Description of the task =>
Give again, word for word, each line below starting at the one that contains "ctxA := jobCtx .running" and ending at the one that contains "label record. -/".
-- Data provided follows --
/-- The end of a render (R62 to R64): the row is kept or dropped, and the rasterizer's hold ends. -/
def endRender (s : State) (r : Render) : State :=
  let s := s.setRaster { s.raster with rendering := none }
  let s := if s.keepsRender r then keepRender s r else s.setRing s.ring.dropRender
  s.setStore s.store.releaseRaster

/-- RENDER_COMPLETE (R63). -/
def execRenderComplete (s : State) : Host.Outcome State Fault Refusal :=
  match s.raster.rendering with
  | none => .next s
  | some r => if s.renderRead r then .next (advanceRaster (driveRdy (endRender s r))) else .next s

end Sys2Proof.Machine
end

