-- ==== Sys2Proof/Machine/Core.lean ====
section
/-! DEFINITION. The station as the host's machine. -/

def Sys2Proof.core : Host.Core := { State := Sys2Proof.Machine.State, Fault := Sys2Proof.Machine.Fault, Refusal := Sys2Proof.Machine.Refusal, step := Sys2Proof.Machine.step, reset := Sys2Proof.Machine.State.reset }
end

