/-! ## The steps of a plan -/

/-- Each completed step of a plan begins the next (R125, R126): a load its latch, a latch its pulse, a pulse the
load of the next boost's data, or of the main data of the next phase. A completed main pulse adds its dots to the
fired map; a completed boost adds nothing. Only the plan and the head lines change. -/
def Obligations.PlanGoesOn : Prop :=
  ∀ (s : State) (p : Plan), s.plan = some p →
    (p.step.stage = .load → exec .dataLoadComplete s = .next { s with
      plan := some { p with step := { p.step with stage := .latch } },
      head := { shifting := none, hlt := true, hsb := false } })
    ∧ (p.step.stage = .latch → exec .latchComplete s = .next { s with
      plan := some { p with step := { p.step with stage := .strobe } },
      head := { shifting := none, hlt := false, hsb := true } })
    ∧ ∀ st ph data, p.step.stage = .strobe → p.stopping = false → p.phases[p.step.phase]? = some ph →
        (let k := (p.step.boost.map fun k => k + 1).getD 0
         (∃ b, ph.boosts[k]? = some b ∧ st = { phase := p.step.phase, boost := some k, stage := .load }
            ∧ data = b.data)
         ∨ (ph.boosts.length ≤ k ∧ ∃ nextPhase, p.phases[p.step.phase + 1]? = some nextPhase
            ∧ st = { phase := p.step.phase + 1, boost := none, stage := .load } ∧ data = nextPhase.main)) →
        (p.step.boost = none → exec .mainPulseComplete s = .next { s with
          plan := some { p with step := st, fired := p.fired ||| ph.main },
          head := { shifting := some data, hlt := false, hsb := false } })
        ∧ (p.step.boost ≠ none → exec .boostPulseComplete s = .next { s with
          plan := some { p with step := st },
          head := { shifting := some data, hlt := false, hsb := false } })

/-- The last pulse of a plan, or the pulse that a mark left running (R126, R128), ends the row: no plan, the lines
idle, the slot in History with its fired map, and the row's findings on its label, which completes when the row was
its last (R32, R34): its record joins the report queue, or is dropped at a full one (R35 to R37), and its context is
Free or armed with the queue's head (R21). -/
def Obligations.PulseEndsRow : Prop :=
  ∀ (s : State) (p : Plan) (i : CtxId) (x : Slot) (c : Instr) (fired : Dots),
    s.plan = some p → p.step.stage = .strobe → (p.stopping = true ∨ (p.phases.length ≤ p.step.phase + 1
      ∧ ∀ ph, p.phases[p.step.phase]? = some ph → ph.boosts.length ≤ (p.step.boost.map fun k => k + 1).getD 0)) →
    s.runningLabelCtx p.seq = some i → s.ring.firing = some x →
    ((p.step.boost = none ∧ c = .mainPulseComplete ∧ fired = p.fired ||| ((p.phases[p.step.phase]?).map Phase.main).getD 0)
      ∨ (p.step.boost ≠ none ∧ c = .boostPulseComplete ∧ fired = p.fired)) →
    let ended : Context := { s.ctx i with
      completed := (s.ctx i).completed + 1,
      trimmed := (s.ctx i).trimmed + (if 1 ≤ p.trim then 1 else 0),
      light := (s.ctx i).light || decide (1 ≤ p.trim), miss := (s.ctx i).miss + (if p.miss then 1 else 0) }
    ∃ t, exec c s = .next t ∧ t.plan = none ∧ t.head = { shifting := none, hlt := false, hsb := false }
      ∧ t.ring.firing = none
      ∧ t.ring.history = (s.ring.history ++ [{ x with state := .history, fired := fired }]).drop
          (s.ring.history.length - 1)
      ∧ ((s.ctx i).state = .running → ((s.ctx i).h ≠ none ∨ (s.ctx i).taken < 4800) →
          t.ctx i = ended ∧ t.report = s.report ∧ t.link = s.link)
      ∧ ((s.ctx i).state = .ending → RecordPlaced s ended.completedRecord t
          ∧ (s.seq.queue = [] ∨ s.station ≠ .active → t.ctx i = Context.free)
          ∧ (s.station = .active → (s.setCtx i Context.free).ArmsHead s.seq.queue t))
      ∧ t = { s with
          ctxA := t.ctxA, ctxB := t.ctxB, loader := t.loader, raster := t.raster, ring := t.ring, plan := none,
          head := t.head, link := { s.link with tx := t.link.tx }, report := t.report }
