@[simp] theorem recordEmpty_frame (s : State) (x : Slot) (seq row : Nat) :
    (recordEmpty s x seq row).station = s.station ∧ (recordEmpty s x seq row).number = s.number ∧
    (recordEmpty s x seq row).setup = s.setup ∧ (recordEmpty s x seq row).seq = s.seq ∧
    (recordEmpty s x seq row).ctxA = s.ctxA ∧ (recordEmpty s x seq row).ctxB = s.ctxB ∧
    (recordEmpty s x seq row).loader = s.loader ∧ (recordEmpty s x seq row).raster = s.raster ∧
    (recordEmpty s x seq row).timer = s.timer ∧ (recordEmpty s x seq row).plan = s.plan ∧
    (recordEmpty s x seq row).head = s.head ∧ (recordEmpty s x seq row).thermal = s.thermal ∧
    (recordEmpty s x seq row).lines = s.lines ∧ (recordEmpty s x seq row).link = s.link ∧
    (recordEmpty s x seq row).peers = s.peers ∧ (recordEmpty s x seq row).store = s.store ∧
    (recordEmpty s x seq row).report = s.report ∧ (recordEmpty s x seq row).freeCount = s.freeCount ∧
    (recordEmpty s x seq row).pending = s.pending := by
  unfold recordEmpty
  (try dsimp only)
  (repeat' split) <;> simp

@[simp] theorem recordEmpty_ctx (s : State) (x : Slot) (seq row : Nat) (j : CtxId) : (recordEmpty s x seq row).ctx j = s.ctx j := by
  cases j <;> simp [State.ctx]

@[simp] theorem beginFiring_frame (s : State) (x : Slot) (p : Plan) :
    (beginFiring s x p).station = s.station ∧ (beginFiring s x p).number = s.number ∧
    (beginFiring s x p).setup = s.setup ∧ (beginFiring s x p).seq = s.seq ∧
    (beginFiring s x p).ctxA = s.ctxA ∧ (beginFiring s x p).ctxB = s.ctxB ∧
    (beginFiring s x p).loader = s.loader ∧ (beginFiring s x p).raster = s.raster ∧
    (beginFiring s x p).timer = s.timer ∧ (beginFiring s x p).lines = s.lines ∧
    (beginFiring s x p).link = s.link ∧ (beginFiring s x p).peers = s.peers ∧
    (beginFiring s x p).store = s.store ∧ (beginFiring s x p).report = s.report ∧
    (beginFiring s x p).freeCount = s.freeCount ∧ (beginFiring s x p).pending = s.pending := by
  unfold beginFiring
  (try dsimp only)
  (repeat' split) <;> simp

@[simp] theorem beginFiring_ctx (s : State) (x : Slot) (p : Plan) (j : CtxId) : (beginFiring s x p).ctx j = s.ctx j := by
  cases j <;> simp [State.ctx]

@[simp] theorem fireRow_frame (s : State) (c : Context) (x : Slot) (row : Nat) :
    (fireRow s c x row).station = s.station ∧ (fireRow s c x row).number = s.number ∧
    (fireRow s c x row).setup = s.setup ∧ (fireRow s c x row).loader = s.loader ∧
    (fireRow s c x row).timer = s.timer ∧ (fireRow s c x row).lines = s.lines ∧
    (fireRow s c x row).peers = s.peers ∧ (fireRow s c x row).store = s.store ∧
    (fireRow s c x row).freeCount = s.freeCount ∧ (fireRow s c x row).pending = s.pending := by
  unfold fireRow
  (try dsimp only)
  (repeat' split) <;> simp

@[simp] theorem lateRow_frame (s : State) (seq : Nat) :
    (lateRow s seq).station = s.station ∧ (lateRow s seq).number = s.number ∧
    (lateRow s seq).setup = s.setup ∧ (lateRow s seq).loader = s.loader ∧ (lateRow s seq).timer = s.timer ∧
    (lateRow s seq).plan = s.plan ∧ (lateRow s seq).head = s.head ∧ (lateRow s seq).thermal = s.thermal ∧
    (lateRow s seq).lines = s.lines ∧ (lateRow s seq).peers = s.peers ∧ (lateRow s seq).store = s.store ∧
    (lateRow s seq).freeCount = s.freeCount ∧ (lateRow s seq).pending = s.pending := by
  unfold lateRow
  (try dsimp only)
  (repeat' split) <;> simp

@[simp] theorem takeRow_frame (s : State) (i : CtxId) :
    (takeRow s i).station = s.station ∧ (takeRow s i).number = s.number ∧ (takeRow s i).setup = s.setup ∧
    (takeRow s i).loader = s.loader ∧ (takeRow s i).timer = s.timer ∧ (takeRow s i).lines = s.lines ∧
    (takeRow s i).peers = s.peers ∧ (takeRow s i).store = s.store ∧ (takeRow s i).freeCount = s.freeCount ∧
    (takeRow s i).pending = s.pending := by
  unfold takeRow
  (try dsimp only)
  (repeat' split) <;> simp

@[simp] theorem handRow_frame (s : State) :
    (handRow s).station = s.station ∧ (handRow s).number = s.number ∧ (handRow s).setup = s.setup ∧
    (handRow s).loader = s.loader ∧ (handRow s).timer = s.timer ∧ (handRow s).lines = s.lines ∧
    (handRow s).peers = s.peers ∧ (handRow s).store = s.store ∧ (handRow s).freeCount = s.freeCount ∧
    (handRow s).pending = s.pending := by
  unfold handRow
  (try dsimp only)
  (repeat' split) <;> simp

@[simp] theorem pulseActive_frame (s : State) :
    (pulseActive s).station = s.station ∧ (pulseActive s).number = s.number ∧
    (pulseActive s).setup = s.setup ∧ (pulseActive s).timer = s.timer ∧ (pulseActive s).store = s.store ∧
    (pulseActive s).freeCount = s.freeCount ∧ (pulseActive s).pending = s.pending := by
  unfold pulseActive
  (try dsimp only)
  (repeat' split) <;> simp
-- Data provided concluded --
-- Data provided follows --
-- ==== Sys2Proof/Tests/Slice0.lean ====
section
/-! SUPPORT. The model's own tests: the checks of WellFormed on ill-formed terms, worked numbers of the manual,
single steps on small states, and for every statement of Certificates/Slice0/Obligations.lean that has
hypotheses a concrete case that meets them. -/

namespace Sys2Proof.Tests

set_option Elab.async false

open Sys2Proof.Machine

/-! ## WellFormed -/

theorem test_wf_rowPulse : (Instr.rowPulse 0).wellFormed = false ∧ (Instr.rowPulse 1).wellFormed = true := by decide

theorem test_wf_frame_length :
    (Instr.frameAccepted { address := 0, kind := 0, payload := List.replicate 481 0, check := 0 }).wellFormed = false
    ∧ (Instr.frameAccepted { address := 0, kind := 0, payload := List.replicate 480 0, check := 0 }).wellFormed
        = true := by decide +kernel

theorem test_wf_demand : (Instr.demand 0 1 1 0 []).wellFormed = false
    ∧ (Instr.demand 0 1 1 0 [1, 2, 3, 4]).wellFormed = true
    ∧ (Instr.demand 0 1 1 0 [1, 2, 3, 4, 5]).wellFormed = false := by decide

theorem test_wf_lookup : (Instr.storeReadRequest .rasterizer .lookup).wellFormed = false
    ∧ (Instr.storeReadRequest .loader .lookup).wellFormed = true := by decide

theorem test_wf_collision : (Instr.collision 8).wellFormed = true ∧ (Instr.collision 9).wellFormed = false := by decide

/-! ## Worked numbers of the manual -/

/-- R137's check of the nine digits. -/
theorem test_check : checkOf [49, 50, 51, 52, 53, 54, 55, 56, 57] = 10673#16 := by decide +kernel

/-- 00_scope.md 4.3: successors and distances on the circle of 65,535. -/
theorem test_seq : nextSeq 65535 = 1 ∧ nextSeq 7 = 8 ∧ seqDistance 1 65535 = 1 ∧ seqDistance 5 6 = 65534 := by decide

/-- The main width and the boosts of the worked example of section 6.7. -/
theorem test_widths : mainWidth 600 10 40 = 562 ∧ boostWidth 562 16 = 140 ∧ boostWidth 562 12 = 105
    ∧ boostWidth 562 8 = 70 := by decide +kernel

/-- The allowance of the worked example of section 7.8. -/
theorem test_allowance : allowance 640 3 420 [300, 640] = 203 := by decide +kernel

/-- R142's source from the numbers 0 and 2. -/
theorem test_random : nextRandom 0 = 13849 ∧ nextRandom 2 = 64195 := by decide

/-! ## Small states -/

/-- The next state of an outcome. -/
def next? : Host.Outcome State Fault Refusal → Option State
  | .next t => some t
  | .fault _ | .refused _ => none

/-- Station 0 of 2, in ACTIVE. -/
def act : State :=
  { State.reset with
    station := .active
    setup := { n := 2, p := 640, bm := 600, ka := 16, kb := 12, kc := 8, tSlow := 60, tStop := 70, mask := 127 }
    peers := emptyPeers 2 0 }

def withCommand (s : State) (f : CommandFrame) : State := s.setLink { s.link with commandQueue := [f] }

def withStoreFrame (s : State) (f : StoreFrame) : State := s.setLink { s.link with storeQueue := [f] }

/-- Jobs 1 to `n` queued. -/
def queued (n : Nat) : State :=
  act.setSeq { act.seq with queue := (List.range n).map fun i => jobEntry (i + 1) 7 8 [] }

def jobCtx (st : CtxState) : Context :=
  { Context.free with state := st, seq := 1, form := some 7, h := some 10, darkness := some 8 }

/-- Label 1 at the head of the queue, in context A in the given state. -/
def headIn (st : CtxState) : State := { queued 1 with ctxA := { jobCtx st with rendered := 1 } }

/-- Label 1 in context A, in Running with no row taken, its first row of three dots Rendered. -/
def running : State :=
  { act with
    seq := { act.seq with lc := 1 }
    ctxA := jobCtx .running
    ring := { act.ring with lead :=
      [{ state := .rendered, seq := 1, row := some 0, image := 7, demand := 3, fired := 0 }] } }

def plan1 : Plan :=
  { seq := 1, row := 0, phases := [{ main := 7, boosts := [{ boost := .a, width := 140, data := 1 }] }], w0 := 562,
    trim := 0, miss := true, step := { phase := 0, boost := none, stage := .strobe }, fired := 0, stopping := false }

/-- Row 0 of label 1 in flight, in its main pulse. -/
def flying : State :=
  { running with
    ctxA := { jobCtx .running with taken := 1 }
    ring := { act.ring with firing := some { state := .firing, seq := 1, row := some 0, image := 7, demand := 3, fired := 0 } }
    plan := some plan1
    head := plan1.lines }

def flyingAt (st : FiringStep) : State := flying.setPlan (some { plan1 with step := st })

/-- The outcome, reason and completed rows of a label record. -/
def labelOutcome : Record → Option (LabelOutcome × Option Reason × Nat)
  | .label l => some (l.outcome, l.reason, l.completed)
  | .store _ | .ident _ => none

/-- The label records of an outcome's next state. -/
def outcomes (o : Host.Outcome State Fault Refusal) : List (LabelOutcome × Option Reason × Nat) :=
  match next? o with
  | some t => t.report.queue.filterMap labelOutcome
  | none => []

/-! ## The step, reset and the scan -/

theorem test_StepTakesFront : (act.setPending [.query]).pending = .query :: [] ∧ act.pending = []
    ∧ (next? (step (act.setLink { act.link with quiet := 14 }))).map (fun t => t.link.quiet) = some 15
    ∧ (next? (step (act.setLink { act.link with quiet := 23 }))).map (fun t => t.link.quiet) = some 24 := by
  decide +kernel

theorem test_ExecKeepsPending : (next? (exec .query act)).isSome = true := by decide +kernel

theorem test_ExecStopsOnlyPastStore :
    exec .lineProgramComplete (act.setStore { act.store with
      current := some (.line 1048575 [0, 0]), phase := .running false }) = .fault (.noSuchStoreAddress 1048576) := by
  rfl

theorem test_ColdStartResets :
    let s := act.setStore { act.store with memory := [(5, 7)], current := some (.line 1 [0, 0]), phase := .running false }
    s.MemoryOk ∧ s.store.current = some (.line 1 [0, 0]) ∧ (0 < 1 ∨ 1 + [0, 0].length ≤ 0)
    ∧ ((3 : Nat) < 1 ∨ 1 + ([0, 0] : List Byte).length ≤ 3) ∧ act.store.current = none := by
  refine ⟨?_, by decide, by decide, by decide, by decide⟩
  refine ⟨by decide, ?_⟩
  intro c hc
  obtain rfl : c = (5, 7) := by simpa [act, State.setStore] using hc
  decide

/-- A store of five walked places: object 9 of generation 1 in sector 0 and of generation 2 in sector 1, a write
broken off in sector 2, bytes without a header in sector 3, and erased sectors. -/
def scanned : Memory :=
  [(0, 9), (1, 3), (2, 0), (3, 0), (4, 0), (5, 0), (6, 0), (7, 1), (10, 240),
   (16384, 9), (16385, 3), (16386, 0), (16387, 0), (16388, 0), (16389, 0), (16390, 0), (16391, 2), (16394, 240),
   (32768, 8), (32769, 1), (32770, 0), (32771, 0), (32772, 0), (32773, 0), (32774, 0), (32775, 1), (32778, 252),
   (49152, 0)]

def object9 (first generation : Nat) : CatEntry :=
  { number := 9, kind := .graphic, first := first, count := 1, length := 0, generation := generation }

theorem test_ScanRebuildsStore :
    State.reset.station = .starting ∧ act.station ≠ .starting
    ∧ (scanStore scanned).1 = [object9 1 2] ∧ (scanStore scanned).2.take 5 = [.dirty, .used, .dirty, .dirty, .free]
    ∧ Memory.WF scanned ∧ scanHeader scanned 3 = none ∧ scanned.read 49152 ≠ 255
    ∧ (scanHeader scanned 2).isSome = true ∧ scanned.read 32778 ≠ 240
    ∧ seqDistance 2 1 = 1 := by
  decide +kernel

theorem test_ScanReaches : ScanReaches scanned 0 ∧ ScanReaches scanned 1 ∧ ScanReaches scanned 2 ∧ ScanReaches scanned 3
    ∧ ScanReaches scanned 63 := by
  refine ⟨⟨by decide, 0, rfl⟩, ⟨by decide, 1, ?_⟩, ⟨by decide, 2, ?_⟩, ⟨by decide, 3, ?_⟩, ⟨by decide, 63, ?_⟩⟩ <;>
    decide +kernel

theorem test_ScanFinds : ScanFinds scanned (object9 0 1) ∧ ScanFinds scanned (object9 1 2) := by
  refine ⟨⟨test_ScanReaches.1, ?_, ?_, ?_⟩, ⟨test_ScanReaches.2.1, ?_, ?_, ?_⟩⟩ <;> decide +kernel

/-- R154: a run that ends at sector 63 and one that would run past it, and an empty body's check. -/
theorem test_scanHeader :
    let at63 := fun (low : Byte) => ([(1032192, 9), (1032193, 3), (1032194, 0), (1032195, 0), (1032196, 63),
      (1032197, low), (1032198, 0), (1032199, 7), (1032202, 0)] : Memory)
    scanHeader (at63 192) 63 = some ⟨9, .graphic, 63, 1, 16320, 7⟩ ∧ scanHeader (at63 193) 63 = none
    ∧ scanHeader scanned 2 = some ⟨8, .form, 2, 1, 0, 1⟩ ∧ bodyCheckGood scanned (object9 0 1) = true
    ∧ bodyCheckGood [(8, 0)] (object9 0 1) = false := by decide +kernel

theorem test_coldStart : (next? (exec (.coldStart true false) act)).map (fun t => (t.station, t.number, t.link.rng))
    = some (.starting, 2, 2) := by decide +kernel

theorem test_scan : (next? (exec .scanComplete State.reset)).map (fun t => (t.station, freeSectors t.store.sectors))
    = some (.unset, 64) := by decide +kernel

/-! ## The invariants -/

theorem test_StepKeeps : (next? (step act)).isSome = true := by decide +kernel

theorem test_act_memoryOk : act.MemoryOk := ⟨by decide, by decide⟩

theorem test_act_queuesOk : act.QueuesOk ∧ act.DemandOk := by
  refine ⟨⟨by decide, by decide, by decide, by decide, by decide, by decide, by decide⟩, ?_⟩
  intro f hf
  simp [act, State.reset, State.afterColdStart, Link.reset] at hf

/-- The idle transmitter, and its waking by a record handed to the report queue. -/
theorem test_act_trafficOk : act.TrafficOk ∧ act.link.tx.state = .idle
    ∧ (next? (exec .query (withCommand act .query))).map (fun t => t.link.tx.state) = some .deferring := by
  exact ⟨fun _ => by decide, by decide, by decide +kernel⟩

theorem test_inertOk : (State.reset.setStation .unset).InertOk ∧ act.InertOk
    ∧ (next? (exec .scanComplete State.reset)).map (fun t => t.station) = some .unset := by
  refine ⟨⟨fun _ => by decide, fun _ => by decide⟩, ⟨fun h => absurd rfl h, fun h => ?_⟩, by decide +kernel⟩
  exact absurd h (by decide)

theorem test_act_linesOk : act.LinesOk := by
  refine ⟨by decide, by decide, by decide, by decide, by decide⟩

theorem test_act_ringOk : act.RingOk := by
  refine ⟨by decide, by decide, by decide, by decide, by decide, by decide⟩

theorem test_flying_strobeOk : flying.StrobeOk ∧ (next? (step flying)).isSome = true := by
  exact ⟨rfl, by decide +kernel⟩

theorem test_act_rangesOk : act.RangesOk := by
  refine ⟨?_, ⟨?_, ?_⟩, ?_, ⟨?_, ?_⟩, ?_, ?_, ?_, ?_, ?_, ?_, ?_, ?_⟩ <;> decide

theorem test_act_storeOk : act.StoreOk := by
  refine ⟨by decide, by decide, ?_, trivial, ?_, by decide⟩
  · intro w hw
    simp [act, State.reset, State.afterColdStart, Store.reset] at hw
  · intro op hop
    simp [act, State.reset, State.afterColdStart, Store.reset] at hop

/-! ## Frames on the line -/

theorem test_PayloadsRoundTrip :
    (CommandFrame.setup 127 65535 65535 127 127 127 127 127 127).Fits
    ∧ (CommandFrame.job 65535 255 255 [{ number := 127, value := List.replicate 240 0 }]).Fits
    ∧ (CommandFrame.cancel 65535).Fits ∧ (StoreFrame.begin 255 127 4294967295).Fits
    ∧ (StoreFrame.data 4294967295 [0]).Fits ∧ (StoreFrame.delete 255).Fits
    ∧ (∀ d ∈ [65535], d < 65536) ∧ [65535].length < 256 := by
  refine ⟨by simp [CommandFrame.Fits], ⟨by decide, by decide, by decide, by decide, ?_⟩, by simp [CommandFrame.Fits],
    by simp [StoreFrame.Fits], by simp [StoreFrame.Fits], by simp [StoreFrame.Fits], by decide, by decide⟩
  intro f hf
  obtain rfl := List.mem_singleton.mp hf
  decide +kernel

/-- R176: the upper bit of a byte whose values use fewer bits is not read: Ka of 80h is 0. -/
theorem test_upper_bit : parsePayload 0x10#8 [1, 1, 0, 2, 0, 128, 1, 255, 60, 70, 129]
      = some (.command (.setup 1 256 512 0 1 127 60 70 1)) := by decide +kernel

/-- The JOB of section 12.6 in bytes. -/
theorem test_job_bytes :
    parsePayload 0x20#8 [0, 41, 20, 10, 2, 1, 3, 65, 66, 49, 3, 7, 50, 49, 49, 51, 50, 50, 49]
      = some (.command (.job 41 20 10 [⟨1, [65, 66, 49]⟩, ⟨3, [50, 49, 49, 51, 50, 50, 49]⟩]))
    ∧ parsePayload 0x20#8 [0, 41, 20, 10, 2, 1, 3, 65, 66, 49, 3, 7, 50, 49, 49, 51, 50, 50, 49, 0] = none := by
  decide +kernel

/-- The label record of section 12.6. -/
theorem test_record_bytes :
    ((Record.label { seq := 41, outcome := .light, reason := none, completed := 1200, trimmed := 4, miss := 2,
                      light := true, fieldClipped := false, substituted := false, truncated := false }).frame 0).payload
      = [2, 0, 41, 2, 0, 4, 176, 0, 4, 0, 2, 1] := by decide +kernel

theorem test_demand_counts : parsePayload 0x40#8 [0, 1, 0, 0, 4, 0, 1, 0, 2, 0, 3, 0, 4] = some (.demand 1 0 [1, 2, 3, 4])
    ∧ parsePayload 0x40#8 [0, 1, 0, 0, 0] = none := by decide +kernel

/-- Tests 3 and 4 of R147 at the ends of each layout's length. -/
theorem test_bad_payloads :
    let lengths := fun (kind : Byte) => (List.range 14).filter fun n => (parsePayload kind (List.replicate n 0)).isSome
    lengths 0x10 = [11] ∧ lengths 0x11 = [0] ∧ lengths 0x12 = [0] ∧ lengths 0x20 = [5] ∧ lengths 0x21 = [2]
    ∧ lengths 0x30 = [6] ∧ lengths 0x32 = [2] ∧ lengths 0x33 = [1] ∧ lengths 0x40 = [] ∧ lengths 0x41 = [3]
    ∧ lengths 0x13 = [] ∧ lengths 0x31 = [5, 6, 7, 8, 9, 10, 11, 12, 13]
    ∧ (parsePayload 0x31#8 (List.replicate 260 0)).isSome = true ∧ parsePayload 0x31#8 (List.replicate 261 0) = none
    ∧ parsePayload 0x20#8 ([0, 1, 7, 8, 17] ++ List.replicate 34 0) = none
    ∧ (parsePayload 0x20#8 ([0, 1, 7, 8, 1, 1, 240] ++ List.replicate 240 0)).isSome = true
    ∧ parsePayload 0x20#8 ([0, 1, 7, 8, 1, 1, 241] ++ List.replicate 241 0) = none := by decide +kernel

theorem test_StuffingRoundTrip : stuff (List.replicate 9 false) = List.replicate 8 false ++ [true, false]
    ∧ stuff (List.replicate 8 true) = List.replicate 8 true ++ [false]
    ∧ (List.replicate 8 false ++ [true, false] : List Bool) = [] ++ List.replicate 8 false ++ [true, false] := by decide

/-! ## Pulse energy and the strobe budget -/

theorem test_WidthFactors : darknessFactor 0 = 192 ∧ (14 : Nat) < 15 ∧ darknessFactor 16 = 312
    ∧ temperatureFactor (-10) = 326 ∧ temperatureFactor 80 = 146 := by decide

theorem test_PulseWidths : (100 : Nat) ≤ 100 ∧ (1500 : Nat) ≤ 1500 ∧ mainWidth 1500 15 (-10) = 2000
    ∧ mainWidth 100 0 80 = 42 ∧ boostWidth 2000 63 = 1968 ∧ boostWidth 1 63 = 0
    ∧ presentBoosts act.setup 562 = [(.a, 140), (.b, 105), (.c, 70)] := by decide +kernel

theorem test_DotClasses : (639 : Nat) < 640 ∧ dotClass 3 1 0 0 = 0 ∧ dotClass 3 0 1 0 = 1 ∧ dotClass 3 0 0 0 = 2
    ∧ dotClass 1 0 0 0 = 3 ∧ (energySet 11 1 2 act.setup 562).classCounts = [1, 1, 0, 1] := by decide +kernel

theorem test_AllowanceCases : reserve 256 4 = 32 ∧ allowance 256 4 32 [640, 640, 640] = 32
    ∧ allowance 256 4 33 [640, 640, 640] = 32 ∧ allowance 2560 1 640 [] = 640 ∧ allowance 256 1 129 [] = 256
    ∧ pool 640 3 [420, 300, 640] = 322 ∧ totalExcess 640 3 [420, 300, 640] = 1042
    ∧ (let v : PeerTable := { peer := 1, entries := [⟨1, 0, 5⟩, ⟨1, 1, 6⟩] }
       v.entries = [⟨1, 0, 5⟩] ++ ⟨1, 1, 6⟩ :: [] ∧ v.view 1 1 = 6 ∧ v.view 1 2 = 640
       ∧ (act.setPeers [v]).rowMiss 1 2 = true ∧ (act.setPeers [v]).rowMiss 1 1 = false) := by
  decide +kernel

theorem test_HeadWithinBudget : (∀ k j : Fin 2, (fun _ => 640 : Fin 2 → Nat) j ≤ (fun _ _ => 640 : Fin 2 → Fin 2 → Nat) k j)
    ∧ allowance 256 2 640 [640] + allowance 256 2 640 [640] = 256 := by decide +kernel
-- Data provided concluded --
Task answer =>
    ctxA := jobCtx .running
    ring := { act.ring with lead :=
      [{ state := .rendered, seq := 1, row := some 0, image := 7, demand := 3, fired := 0 }] } }

def plan1 : Plan :=
  { seq := 1, row := 0, phases := [{ main := 7, boosts := [{ boost := .a, width := 140, data := 1 }] }], w0 := 562,
    trim := 0, miss := true, step := { phase := 0, boost := none, stage := .strobe }, fired := 0, stopping := false }

/-- Row 0 of label 1 in flight, in its main pulse. -/
def flying : State :=
  { running with
    ctxA := { jobCtx .running with taken := 1 }
    ring := { act.ring with firing := some { state := .firing, seq := 1, row := some 0, image := 7, demand := 3, fired := 0 } }
    plan := some plan1
    head := plan1.lines }

def flyingAt (st : FiringStep) : State := flying.setPlan (some { plan1 with step := st })

/-- The outcome, reason and completed rows of a label record. -/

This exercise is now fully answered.